Простодушный иностранец впадает в глубокое изумление:

– Я? У вас? Покупал? Да я только нынче утром впервые приехал в этот город из Бейрута.

– Пожалуйте, господин. Своему покупателю уступим!

– Ей-богу, уверяю вас – тут какое-нибудь недоразумение… Вы, вероятно, ошиблись, благодаря случайному сходству… Я никогда ничего у вас не покупал.

– Ну, так зайдите в лавку; что, вам трудно, что ли?

– Зачем же… Покупок я делать не собираюсь.

– Так что вы – посмотреть товар, больной будете? Эти ковры, скажете, плохие? Ну вот, я вам говорю: этот ковер мы продаем по 60 пиастров, а вам я отдам за 35. А сами мы платим фабрике 40.

– Боже! но ведь это значит, вы продаете в явный убыток!

– Так что? Для такого хорошего покупателя можно взять и убыток!..

– Действительно, – думает доверчивый иностранец, – может быть, во мне есть и что-нибудь обаятельное, влекущее к себе людей. Недаром же этот добрый торговец, движимый чувствами непобедимой симпатии, готов идти на все жертвы, вплоть до убытка.

Покупатель бросает быстрый взгляд на близь висящее зеркало и, уверившись в своих себялюбивых предложениях, покупает дряной реденький ковер, отплачивая тем самым продавцу за исключительно симпатичное отношение.

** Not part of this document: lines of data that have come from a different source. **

-- ==== Sys2Proof/Machine/Aperture.lean ====
section
/-! DEFINITION. Accesses of host threads through apertures and Ultra Ethernet packets (08 R193, R196; 11 R283; 13 R314, R319). -/

namespace Sys2Proof.Machine

namespace State

/-- Where a host physical address lies: its aperture's context and the VA. -/
def apertureAt (s : State) (pkg pa : Nat) : Option (Nat × Nat) :=
  let base := 0xF1000000000000
  if pa < base ∨ base + 16 * 2 ^ 40 ≤ pa then none
  else (mapGet (s.host pkg).apert ((pa - base) / 2 ^ 40)).map fun q => (q.1, q.2 + (pa - base) % 2 ^ 40)
def apertureFor (s : State) (pkg pa : Nat) : Option (Nat × Nat) := (s.apertureAt pkg pa).filter fun q => !s.hostCut pkg q.1 q.2
/-- Posted writes of up to a line's bytes each. -/
def postWrites (s : State) (c pkg va n v : Nat) : State × List Nat :=
  (pieces va n).foldl (fun acc q =>
    let r : Req := { rid := acc.1.fresh.rid, ctx := c, kind := 1, va := q.1, n := q.2, data := BitVec.ofNat 64 (v / 256 ^ (q.1 - va) % 256 ^ q.2),
                     op := 0, pkg := pkg, froms := [], naks := 0, state := 0 }
    (acc.1.postReq r, acc.2 ++ [acc.1.fresh.rid])) (s, [])
/-- A host thread's read at the homes: it counts on reader-count lines (R174); one that fails gives an unspecified value. -/
def hostRead (s : State) (c pkg va n : Nat) : State × Nat :=
  let o := unitOrigin c pkg
  let r := (pieces va n).foldl (fun (acc : State × Option (List Byte)) q =>
    match acc.2 with
    | none => acc
    | some l =>
      if noncanon q.1 || !acc.1.mapOk c q.1 then (acc.1, none)
      else
        let r := acc.1.readBelow o q.1 .read 2 true
        match r.2 with
        | .error _ => (r.1, none)
        | .ok x =>
          if x.bad &&& byteRange (q.1 % 128) q.2 ≠ 0 then (r.1, none)
          else (r.1, some (l ++ (List.range q.2).map fun i => BitVec.ofNat 8 (x.data.toNat / 256 ^ (q.1 % 128 + i) % 256)))) (s, some [])
  match r.2 with
  | some l => (r.1, leNat l)
  | none => (r.1.takeFree 1, (Config.freeDouble r.1.fresh.free).toNat % 256 ^ n)
def setRd (s : State) (pkg v : Nat) : State := s.modHost pkg fun h => { h with rd := BitVec.ofNat 64 v }

end State

/-- A load or store of a host-die core, or of the external host, through an aperture. An external store is posted; an external
load comes after the posted stores before it. -/
def execApertureAccess (pkg : Nat) (ext : Bool) (pa : Nat) (sz : Size) (wr : Bool) (val : Nat) (s : State) : Out :=
  .next (match s.apertureFor pkg pa with
    | none => if wr then s else (s.takeFree 1).setRd pkg (Config.freeDouble s.fresh.free).toNat
    | some (c, va) =>
      let n := sz.bytes
      if wr then
        let r := s.postWrites c pkg va n val
        if ext then r.1
        else r.2.foldl (fun s id => ((s.mem.reqs.find? fun q => q.rid == id).elim s s.performWrite).ackReq id) r.1
      else
        let s := if ext then s.drainPosted pkg else s
        let r := s.hostRead c pkg va n
        r.1.setRd pkg r.2)
/-- An AMO acts as `ATOM.rack`; LR and SC raise an access fault on the host core, and the device does nothing. -/
def execApertureAmo (pkg pa : Nat) (op : AtomOp) (val : Nat) (lrsc : Bool) (s : State) : Out :=
  .next (match s.apertureFor pkg pa with
    | none => s
    | some (c, va) =>
      let n := atomBytes op
      if lrsc || va % n != 0 || noncanon va || !s.mapOk c va then s
      else
        let r := s.homeStep (unitOrigin c pkg) va n fun old => atomOf op old val
        match r.2 with
        | .ok old =>
          let t := (r.1.forgetSync c va n).stampStores c (State.lineVa va) (byteRange (va % 128) n)
          (t.noteHostStore c va (leBytes n (atomOf op old val))).setRd pkg old
        | .error _ => (r.1.takeFree 1).setRd pkg (Config.freeDouble r.1.fresh.free).toNat)
/-- A RISC-V fence acts as `FENCE.rack` on aperture accesses: a host core's own are at their homes already, so that nothing is
left to wait for (log 8). -/
def execHostFence (pkg : Nat) (rw : Bool) (s : State) : Out :=
  .next (if rw then { s with mem := { s.mem with reqs := s.mem.reqs.filter fun (q : Req) => !(q.kind == 1 && q.pkg == pkg && q.state == 1) } } else s)
/-- A read of FLUSH returns 0 once the function's earlier writes are acknowledged. -/
def execFlush (pkg : Nat) (s : State) : Out := .next (if !pkgThere pkg then s else (s.drainPosted pkg).setRd pkg 0)

/-! ### Ultra Ethernet transport (R319) -/

/-- A packet's data read or written in a context's global space, translated at the homes; what a read returns goes out with the packet, and
what fails has no effect. -/
def execUetPacket (pkg ctx va : Nat) (data : List Byte) (wr : Bool) (s : State) : Out :=
  .next (
    if !s.ctxLive ctx || decide (4096 < data.length) || s.hostCut pkg ctx va then s
    else if wr then (s.hwWrite (unitOrigin ctx pkg) va data).1
    else
      let r := s.hwRead (unitOrigin ctx pkg) va data.length
      match r.2 with
      | .ok b => (r.1.setRd pkg (leNat (b.take 8))).modHost pkg fun h => { h with uet := b }
      | .error _ => r.1)

end Sys2Proof.Machine
end

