-- ==== Sys2Proof/Machine/Uniform.lean ====
section
/-! DEFINITION. The uniform instructions (04 R117; 17 R395, R396, R398): K-class, for skeins and coach instances, under any
execute mask. -/

namespace Sys2Proof.Machine

/-- `KSHF` (R395): left by a signed amount, logically right by its negative, 0 from 64 on. -/
def kshfOf (a b : W64) : W64 :=
  let n := signed 8 (b.toNat % 256)
  if 0 ≤ n then (if n.toNat ≥ 64 then 0 else a <<< n.toNat)
  else (if (-n).toNat ≥ 64 then 0 else a >>> (-n).toNat)
/-- `KMOVI` (R398): H = 0 sign-extends; else one halfword is replaced. -/
def kmoviOf (old : W64) (h imm : Nat) : W64 :=
  let i := BitVec.ofNat 16 imm
  if h = 0 then i.signExtend 64
  else (old &&& ~~~((0xFFFF#64) <<< (16 * h))) ||| ((i.setWidth 64) <<< (16 * h))

def execKadd (kd ka kb : Nat) (s : State) : Out := kOp s kd fun p => p.k ka + p.k kb
def execKsub (kd ka kb : Nat) (s : State) : Out := kOp s kd fun p => p.k ka - p.k kb
def execKmul (kd ka kb : Nat) (s : State) : Out := kOp s kd fun p => p.k ka * p.k kb
def execKshf (kd ka kb : Nat) (s : State) : Out := kOp s kd fun p => kshfOf (p.k ka) (p.k kb)
def execKmov (kd ka : Nat) (s : State) : Out := kOp s kd fun p => p.k ka
def execKlogAnd (kd ka kb : Nat) (s : State) : Out := kOp s kd fun p => p.k ka &&& p.k kb
def execKlogOr (kd ka kb : Nat) (s : State) : Out := kOp s kd fun p => p.k ka ||| p.k kb
def execKlogXor (kd ka kb : Nat) (s : State) : Out := kOp s kd fun p => p.k ka ^^^ p.k kb
def execKlogAndn (kd ka kb : Nat) (s : State) : Out := kOp s kd fun p => p.k ka &&& ~~~p.k kb
def execKcmp (kd ka kb : Nat) (cond : ICond) (s : State) : Out :=
  kOp s kd fun p => if icond cond (p.k ka) (p.k kb) then 1 else 0
def execKmovi (kd h imm : Nat) (s : State) : Out := kOp s kd fun p => kmoviOf (p.k kd) h imm

end Sys2Proof.Machine
end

Если же вы зайдете в лавку к турку (сами зайдете – никто вас не потащит), турок медленно поднимется со своего места, молча выслушает вас и неторопливо развернет спрашиваемую вещь.

Стоит, ждет, равнодушно поглядывая на пыльное, тусклое окно.

– Сколько?

– 28.

– Ну, что вы! И двадцати будет предовольно.

– Нельзя, 28.

– Ну, хоть 23. Неужели, не можете уступить?!

Дремлющий взгляд, устремленный на одну из деревянных полок.

– Нельзя.

– Ну, тогда я уйду.

В обычной торговле есть такой психологический момент, когда покупатель, не согласившись с ценой продавца, делает вид, что уходит, а продавец делает вид, что отпускает покупателя, но оба из-под опущенных век зорко следят друг за другом – не поколеблется ли, не дрогнет ли та или другая сторона.

Покупатель, скажем, уже взялся за ручку выходной двери, а продавец делает вид, что прячет несходную по цене вещь. И вот, если покупатель скажет, будто бы уходя: "неужели не уступите? Ей-богу, дорого" – значит, он уже сдается, уже слабеет, и продавец тогда сразу забирает силу над ним.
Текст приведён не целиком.